The Most Critical Step: The Standard Policy
Having a standard, mandatory background screening policy for every employee and vendor -- from top executives to part-time workers -- not only protects the company's workforce, property and information, but it also eliminates any inconsistency and helps ensure that information gathered is used appropriately. Such a policy also protects the company by ensuring compliance with legal requirements such as those set forth by the Fair Credit Reporting Act and other governing bodies. Different types of checks may be required for different positions. For example, finance department employees may require credit checks, and those that operate vehicles on company property may require a vehicle department check. At minimum, a good policy should address what type of checks should be performed for each type of position; who should be screened; how many years of history the checks should cover; the criteria used for assessing whether the candidate meets the hiring standards of the company; and what procedures are required to comply with all relevant federal and state legislation and industry regulations.
Require Complete, Accurate and Consistent Data
Background screening policies should require that all applicants give dates of employment with month and year, and a graduation date for all levels of education. Screening should always include a careful cross-check of data provided in the interview, resume, job application form, background verification application and background check report. Often, applicants with something to hide will provide different information on their job application and their background screen application in the hope that no one will cross check. Incomplete information can reveal gaps in employment and education. Inconsistencies should then be explained by the applicant.
Perform Comprehensive Verification
Certainly, the most fundamental background screen to be performed is a criminal background check. These checks should not just include the local county, but every county where the applicant has lived or worked. Almost as important, however, is verification of employment, education and salary. Roughly one third of resumes contain some misrepresentation in one or more of these areas. This alteration of facts can not only impact the applicant's ability to perform their job, but also indicate problems of character that may eventually impact the company. Educational credentials should be verified at the source, and salary by previous employers or with prior W-2s or pay stubs.
Many companies skip checks of international experience on applicants due to unfamiliarity with the process and the perceived complexity of gathering the information.

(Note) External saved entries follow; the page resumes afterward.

/-- From a Running core an instruction that ends Faulted has done fault entry: HLT ends Halted, and the others keep the
status when they complete. -/
theorem exec_faulted (hrun : s.status = .running) (h : exec i s = .next t) (hf : t.status = .faulted) :
    ∃ c, FaultEntered c s t := by
  obtain hfault | ⟨-, rfl⟩ | ⟨-, hstatus, -⟩ := exec_control h
  · exact hfault.exists_faultEntered
  · cases hf
  · rw [hstatus, hrun] at hf
    cases hf

/-- Settles O18: the fetch answers before any operand is asked for. -/
theorem unknownOpcodeFaultsAtFetch : Obligations.UnknownOpcodeFaultsAtFetch := fun _ s hrun hunknown =>
  ⟨_, cycle_of_unknownOpcode hrun hunknown, faultEntered_takeFault _ s, rfl⟩

/-- Settles O17: the two faults of the fetch, and the instructions' own. -/
theorem faultingStepDoesOnlyFaultEntry : Obligations.FaultingStepDoesOnlyFaultEntry := by
  intro opc s t h hf
  obtain ⟨hrun, rfl | rfl | ⟨i, hexec⟩⟩ := cycle_cases h
  · exact ⟨_, faultEntered_takeFault _ s⟩
  · exact ⟨_, faultEntered_takeFault _ s⟩
  · exact exec_faulted hrun hexec hf

end Sys2Proof.Machine

namespace Sys2Proof.Machine

variable {opc : OpcodeMap} {i : Instr} {s t : State} {c : FaultCause}

/-! ### The priority of the faults of one instruction (60_exceptions.md R186) -/

/-- Item (4) of R186: an address that the instruction forms in its execution (new stack pointer, return address,
sequential next pc) does not exist. Of the bytes of the instruction itself it says nothing. -/
def executionCheckFails (s : State) : Instr → Bool
  | .ldi _ _ => 252 < s.pc.toNat
  | .prn _ => 253 < s.pc.toNat
  | .add _ _ => 252 < s.pc.toNat
  | .mul _ _ => 252 < s.pc.toNat
  | .push _ => s.sp.toNat = 0 ∨ 253 < s.pc.toNat
  | .pop r => 253 < s.pc.toNat ∨ (if r.toNat = 7 then s.mem.read s.sp else s.sp).toNat = 255
  | .call _ => 253 < s.pc.toNat ∨ s.sp.toNat = 0
  | .ret => s.sp.toNat = 255
  | .cmp _ _ => 252 < s.pc.toNat
  | .jeq _ => s.fl.e = false ∧ 253 < s.pc.toNat
  | .jne _ => s.fl.e = true ∧ 253 < s.pc.toNat
  | .jmp _ => false
  | .hlt => false

/-- The fault an instruction reports by items (2), (3) and (4) of R186, the first that applies; `none` where it
completes. -/
def firstFault (i : Instr) (s : State) : Option FaultCause :=
  if 256 < s.pc.toNat + i.length then some .outOfBounds
  else if ∃ b ∈ registerOperands i, 7 < b.toNat then some .invalidRegister
  else if executionCheckFails s i then some .outOfBounds
  else none

/-- From `s` to `t` the core took the fault named, or took none. -/
def EndsWith (s t : State) : Option FaultCause → Prop
  | some c => FaultEntered c s t
  | none => t.status ≠ .faulted

/-- An instruction whose outcome is known check by check ends with its first fault: `p` is the last pc at which all its
bytes are inside memory, `B` and `C` are items (3) and (4) of R186, and `R` is what it does when it completes. -/
theorem endsWith_of_outcomes {p : Nat} {B C : Prop} [Decidable B] [Decidable C] {R : State → Prop}
    (hrun : s.status = .running) (hp : p + i.length = 256)
    (hB : (∃ b ∈ registerOperands i, 7 < b.toNat) ↔ B) (hC : executionCheckFails s i = true ↔ C)
    (hR : ¬B → ∀ t, R t → SameControl s t)
    (h : ∃ t, exec i s = .next t ∧
      if p < s.pc.toNat then FaultEntered .outOfBounds s t
      else if B then FaultEntered .invalidRegister s t
      else if C then FaultEntered .outOfBounds s t
      else R t) :
    ∃ t, exec i s = .next t ∧ EndsWith s t (firstFault i s) := by
  have hbytes : 256 < s.pc.toNat + i.length ↔ p < s.pc.toNat := by omega
  obtain ⟨t, hexec, hout⟩ := h
  refine ⟨t, hexec, ?_⟩
  simp only [firstFault, hbytes, hB, hC]
  split_ifs at hout ⊢ with _ hb
  · exact hout
  · exact hout
  · exact hout
  · obtain ⟨hstatus, -⟩ := hR hb t hout
    simp [EndsWith, hstatus, hrun]

/-- `endsWith_of_outcomes` for an instruction with one register operand. -/
theorem endsWith_of_oneRegister {p : Nat} {rb : Byte} {C : Prop} [Decidable C] {R : Fin 8 → State → Prop}
    (hrun : s.status = .running) (hp : p + i.length = 256) (hop : registerOperands i = [rb])
    (hC : executionCheckFails s i = true ↔ C) (hR : ∀ d t, R d t → SameControl s t)
    (h : ∃ t, exec i s = .next t ∧
      if p < s.pc.toNat then FaultEntered .outOfBounds s t
      else if 7 < rb.toNat then FaultEntered .invalidRegister s t
      else if C then FaultEntered .outOfBounds s t
      else ∀ d : Fin 8, d.val = rb.toNat → R d t) :
    ∃ t, exec i s = .next t ∧ EndsWith s t (firstFault i s) :=
  endsWith_of_outcomes hrun hp (by simp [hop]) hC
    (fun hrb _ hout => hR _ _ (hout ⟨rb.toNat, by omega⟩ rfl)) h

/-- `endsWith_of_outcomes` for ADD, MUL and CMP. -/
theorem endsWith_of_twoRegisters {ab bb : Byte} {R : Fin 8 → Fin 8 → State → Prop}
    (hrun : s.status = .running) (hlength : i.length = 3) (hop : registerOperands i = [ab, bb])
    (hC : executionCheckFails s i = true ↔ 252 < s.pc.toNat) (hR : ∀ d e t, R d e t → SameControl s t)
    (h : ∃ t, exec i s = .next t ∧
      if 253 < s.pc.toNat then FaultEntered .outOfBounds s t
      else if 7 < ab.toNat ∨ 7 < bb.toNat then FaultEntered .invalidRegister s t
      else if 252 < s.pc.toNat then FaultEntered .outOfBounds s t
      else ∀ d e : Fin 8, d.val = ab.toNat → e.val = bb.toNat → R d e t) :
    ∃ t, exec i s = .next t ∧ EndsWith s t (firstFault i s) :=
  endsWith_of_outcomes hrun (by rw [hlength]) (by simp [hop]) hC
    (fun hregs _ hout => hR _ _ _ (hout ⟨ab.toNat, by omega⟩ ⟨bb.toNat, by omega⟩ rfl rfl)) h

/-- The one byte of RET and of HLT is the opcode at pc, which is always inside memory (00_scope.md R11). -/
theorem bytes_inside_of_length_one (hlength : i.length = 1) : ¬256 < s.pc.toNat + i.length := by
  have hpc := s.pc.isLt
  omega

theorem firstFault_ret (s : State) : firstFault .ret s = if s.sp.toNat = 255 then some .outOfBounds else none := by
  have hbytes : ¬256 < s.pc.toNat + Instr.ret.length := bytes_inside_of_length_one rfl
  simp [firstFault, hbytes, registerOperands, executionCheckFails]

theorem firstFault_hlt (s : State) : firstFault .hlt s = none := by
  have hbytes : ¬256 < s.pc.toNat + Instr.hlt.length := bytes_inside_of_length_one rfl
  simp [firstFault, hbytes, registerOperands, executionCheckFails]

/-- CMP's rule is two operands, the next pc and one write of the flags: the ALU never refuses its comparison. -/
theorem execCmp_eq_complete (ab bb : Byte) (s : State) :
    execCmp ab bb s = complete s (twoRegs s ab bb >>= fun r => nextPc s 3 >>= fun n =>
      pure ((s.withFlags (compareFlags (s.readReg r.1) (s.readReg r.2))).withPc n)) := rfl

/-- From a Running core every instruction ends with its first fault, or completes where it has none. -/
theorem exec_endsWith_firstFault (hrun : s.status = .running) (i : Instr) :
    ∃ t, exec i s = .next t ∧ EndsWith s t (firstFault i s) := by
  cases i with
  | ldi r v =>
    exact endsWith_of_oneRegister hrun rfl rfl decide_eq_true_iff (fun _ _ ⟨_, _, _, _, _, _, hc⟩ => hc)
      (ldiLoadsImmediate r v s).2
  | prn r =>
    exact endsWith_of_oneRegister hrun rfl rfl decide_eq_true_iff (fun _ _ ⟨_, _, _, _, _, hc⟩ => hc)
      (prnEmitsRegister r s).2
  | add a b =>
    exact endsWith_of_twoRegisters hrun rfl rfl decide_eq_true_iff (fun _ _ _ ⟨_, _, _, _, _, _, hc⟩ => hc)
      (addWritesSumModulo256 a b s).2
  | mul a b =>
    exact endsWith_of_twoRegisters hrun rfl rfl decide_eq_true_iff (fun _ _ _ ⟨_, _, _, _, _, _, hc⟩ => hc)
      (mulWritesProductModulo256 a b s).2
  | cmp a b =>
    refine endsWith_of_twoRegisters hrun rfl rfl decide_eq_true_iff (fun _ _ _ hc => hc) ?_
    change ∃ t, execCmp a b s = .next t ∧ _
    rw [execCmp_eq_complete]
    exact complete_twoRegisters_outcomes fun _ _ _ _ => ⟨rfl, rfl, rfl, rfl⟩
  | push r =>
    exact endsWith_of_oneRegister hrun rfl rfl decide_eq_true_iff (fun _ _ ⟨_, _, _, _, _, _, hc⟩ => hc)
      (pushStoresBelowStackPointer r s).2
  | pop r =>
    exact endsWith_of_oneRegister hrun rfl rfl decide_eq_true_iff (fun _ _ ⟨_, _, _, _, _, _, _, hc⟩ => hc)
      (popLoadsFromStackPointer r s).2
  | call r =>
    exact endsWith_of_oneRegister hrun rfl rfl decide_eq_true_iff (fun _ _ ⟨_, _, _, _, _, hc⟩ => hc)
      (callPushesReturnAddress r s).2
  | jeq r =>
    exact endsWith_of_oneRegister hrun rfl rfl decide_eq_true_iff (fun _ _ ⟨_, _, _, _, _, _, hc⟩ => hc)
      (jeqJumpsWhenEqualSet r s).2
  | jne r =>
    exact endsWith_of_oneRegister hrun rfl rfl decide_eq_true_iff (fun _ _ ⟨_, _, _, _, _, _, hc⟩ => hc)
      (jneJumpsWhenEqualClear r s).2
  | jmp r =>
    refine endsWith_of_oneRegister (C := False) (R := fun _ => SameControl s) hrun rfl rfl
      Bool.false_eq_true.to_iff (fun _ _ => id) ?_
    change ∃ t, execJmp r s = .next t ∧ _
    exact complete_oneReg_outcomes fun d _ => ⟨s.withPc (s.readReg d), rfl, by simp [SameControl]⟩
  | ret =>
    obtain ⟨t, hexec, hout⟩ := (retPopsProgramCounter s).2
    refine ⟨t, hexec, ?_⟩
    rw [firstFault_ret]
    split_ifs at hout ⊢ with hsp
    · exact hout
    · obtain ⟨_, _, _, _, _, _, hstatus, -⟩ := hout
      simp [EndsWith, hstatus, hrun]
  | hlt =>
    rw [firstFault_hlt]
    exact ⟨s.halt, rfl, nofun⟩

/-- The fault an instruction takes from a Running core is its first fault, and it takes one exactly when it has one. -/
theorem exec_faultEntered_iff (hrun : s.status = .running) :
    (∃ t, exec i s = .next t ∧ FaultEntered c s t) ↔ firstFault i s = some c := by
  obtain ⟨t, hexec, hend⟩ := exec_endsWith_firstFault hrun i
  constructor
  · rintro ⟨t', hexec', hfault⟩
    obtain rfl : t = t' := Host.Outcome.next.inj (hexec.symm.trans hexec')
    cases hfirst : firstFault i s with
    | some c' =>
      rw [hfirst] at hend
      rw [hfault.cause_unique hend]
    | none =>
      rw [hfirst] at hend
      exact absurd hfault.status_eq hend
  · intro hfirst
    rw [hfirst] at hend
    exact ⟨t, hexec, hend⟩

/-- The cause code of a faulting instruction is that of its first fault. -/
theorem exec_faultCode (hrun : s.status = .running) (h : exec i s = .next t) (hfirst : firstFault i s = some c) :
    t.faultCode = c.code := by
  obtain ⟨t', h', hfault⟩ := (exec_faultEntered_iff hrun).mpr hfirst
  obtain rfl : t = t' := Host.Outcome.next.inj (h.symm.trans h')
  exact hfault.faultCode_eq

theorem firstFault_eq_invalidRegister :
    firstFault i s = some .invalidRegister ↔
      s.pc.toNat + i.length ≤ 256 ∧ ∃ b ∈ registerOperands i, 7 < b.toNat := by
  unfold firstFault
  split_ifs with hbytes hregs
  · simp [hbytes]
  · simp [hregs, not_lt.mp hbytes]
  · simp [hregs]
  · simp [hregs]

/-- With legal register operands the first fault is items (2) and (4) of R186, which share their cause. -/
theorem firstFault_eq_some_of_legal (hlegal : ∀ b ∈ registerOperands i, b.toNat ≤ 7) :
    firstFault i s = some c ↔
      c = .outOfBounds ∧ (256 < s.pc.toNat + i.length ∨ executionCheckFails s i = true) := by
  have hregs : ¬∃ b ∈ registerOperands i, 7 < b.toNat := fun ⟨b, hb, hb7⟩ => (hlegal b hb).not_gt hb7
  rw [firstFault, if_neg hregs]
  split_ifs with hbytes hcheck
  · rw [Option.some.injEq, eq_comm, and_iff_left (.inl hbytes)]
  · rw [Option.some.injEq, eq_comm, and_iff_left (.inr hcheck)]
  · simp [hbytes, hcheck]

/-- Settles O15: item (3) of R186 is the first that applies. -/
theorem invalidRegisterExactlyWhenOperandAboveSeven : Obligations.InvalidRegisterExactlyWhenOperandAboveSeven :=
  fun _ _ hrun => (exec_faultEntered_iff hrun).trans firstFault_eq_invalidRegister

/-- Settles O14: with legal register operands the fault is item (2) or (4) of R186, and each row of the table of R183
is the two together. -/
theorem outOfBoundsExactlyInTheTabledCases : Obligations.OutOfBoundsExactlyInTheTabledCases := by
  intro i s hrun hlegal
  rw [exec_faultEntered_iff hrun, firstFault_eq_some_of_legal hlegal, and_iff_right rfl]
  have hpc := s.pc.isLt
  cases i with
  | ldi | add | mul | cmp =>
    change 256 < s.pc.toNat + 3 ∨ _ ↔ _
    rw [executionCheckFails, decide_eq_true_iff]
    omega
  | prn | push | call =>
    change 256 < s.pc.toNat + 2 ∨ _ ↔ _
    rw [executionCheckFails, decide_eq_true_iff]
    omega
  | pop r =>
    change 256 < s.pc.toNat + 2 ∨ _ ↔ _
    rw [executionCheckFails, decide_eq_true_iff]
    split_ifs with h7
    · grind
    · grind
  | jeq | jne =>
    change 256 < s.pc.toNat + 2 ∨ _ ↔ _
    rw [executionCheckFails, decide_eq_true_iff]
    grind
  | jmp =>
    change 256 < s.pc.toNat + 2 ∨ false = true ↔ s.pc.toNat = 255
    rw [or_iff_left Bool.false_ne_true]
    omega
  | ret =>
    rw [executionCheckFails, decide_eq_true_iff]
    exact or_iff_right (bytes_inside_of_length_one rfl)
  | hlt =>
    exact iff_of_false (not_or.mpr ⟨bytes_inside_of_length_one rfl, Bool.false_ne_true⟩) id

/-- Where all bytes of an instruction stand at pc they end inside memory. -/
theorem InstrAt.end_le (h : InstrAt opc i s) : s.pc.toNat + i.length ≤ 256 := by
  have hle := (instrAt_iff_prefix.mp h).length_le
  rw [length_encodeWith, length_fetchBytes] at hle
  have hpc := s.pc.isLt
  omega

/-- Settles O16: an unknown opcode and missing operand bytes fault at the fetch, a whole instruction with its first
fault. -/
theorem faultPriorityDecidesTheCauseCode : Obligations.FaultPriorityDecidesTheCauseCode := by
  intro opc s t hopc h hf
  have hrun := (cycle_cases h).1
  refine ⟨fun hunknown => ?_, fun i hat hregs => ?_, fun i hat hlegal => ?_, fun m hm hend => ?_⟩
  · rw [cycle_of_unknownOpcode hrun hunknown] at h
    cases h
    rfl
  · rw [cycle_of_instrAt hopc hrun hat] at h
    exact exec_faultCode hrun h (firstFault_eq_invalidRegister.mpr ⟨hat.end_le, hregs⟩)
  · rw [cycle_of_instrAt hopc hrun hat] at h
    obtain ⟨c, hfault⟩ := exec_faulted hrun h hf
    have hfirst : firstFault i s = some c := (exec_faultEntered_iff hrun).mp ⟨t, h, hfault⟩
    obtain ⟨rfl, -⟩ := (firstFault_eq_some_of_legal hlegal).mp hfirst
    exact hfault.faultCode_eq
  · rw [cycle_of_truncated hopc hrun ⟨m, hm, hend⟩] at h
    cases h
    rfl

end Sys2Proof.Machine

namespace Sys2Proof.Machine

variable {s t : State} {opc : OpcodeMap} {i : Instr}

/-! ### The invariant -/

theorem cycle_keeps_memoryWf (hwf : s.mem.wf) (h : cycle opc s = .next t) : t.mem.wf := by
  obtain ⟨-, rfl | rfl | ⟨i, hexec⟩⟩ := cycle_cases h
  · exact hwf
  · exact hwf
  · obtain hmem | ⟨-, -, a, v, -, hmem⟩ := exec_memory hexec
    · rwa [hmem]
    · rw [hmem]
      exact wf_write hwf a v

/-- Without a latched cause the record is legal exactly in a state that is not Faulted (10_state.md R31). -/
theorem faultRecordLegal_of_cause_none (hcause : s.faultCause = none) : FaultRecordLegal s ↔ s.status ≠ .faulted := by
  simp [FaultRecordLegal, hcause]

/-- A legal record of a Running core holds no cause. -/
theorem FaultRecordLegal.cause_eq_none (h : FaultRecordLegal s) (hrun : s.status = .running) : s.faultCause = none := by
  cases hcause : s.faultCause with
  | none => rfl
  | some c => simp [FaultRecordLegal, hcause, hrun] at h

/-- Fault entry latches pc and M[pc] with its cause (60_exceptions.md R188). -/
theorem faultRecordLegal_takeFault {c : FaultCause} (hc : c ≠ .unsupportedOperation) (s : State) :
    FaultRecordLegal (takeFault c s) :=
  ⟨rfl, hc, rfl, rfl⟩

theorem FaultTaken.faultRecordLegal (h : FaultTaken s t) : FaultRecordLegal t := by
  obtain rfl | rfl := h
  · exact faultRecordLegal_takeFault (by decide) s
  · exact faultRecordLegal_takeFault (by decide) s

Indeed, the laws, regulations and procedures governing such checks vary greatly from country to country, but the risks of not performing a background screen is too great to justify excluding them. This is the time to call in the experts and partner with an employment screening provider with the expertise and experience to conduct checks in any country that may be required.
Security professionals should consider regular post-hire criminal background and drug screenings of employees and vendors in order to protect the workforce and guard against liability for negligent retention. In addition, the background screening policy should be regularly reviewed for its responsiveness to company needs and compliance with changing laws and regulations.
With screening of the extended workforce as a standard procedure and a carefully crafted background screening policy in place, security professionals will take a huge step toward protecting their employees and their company.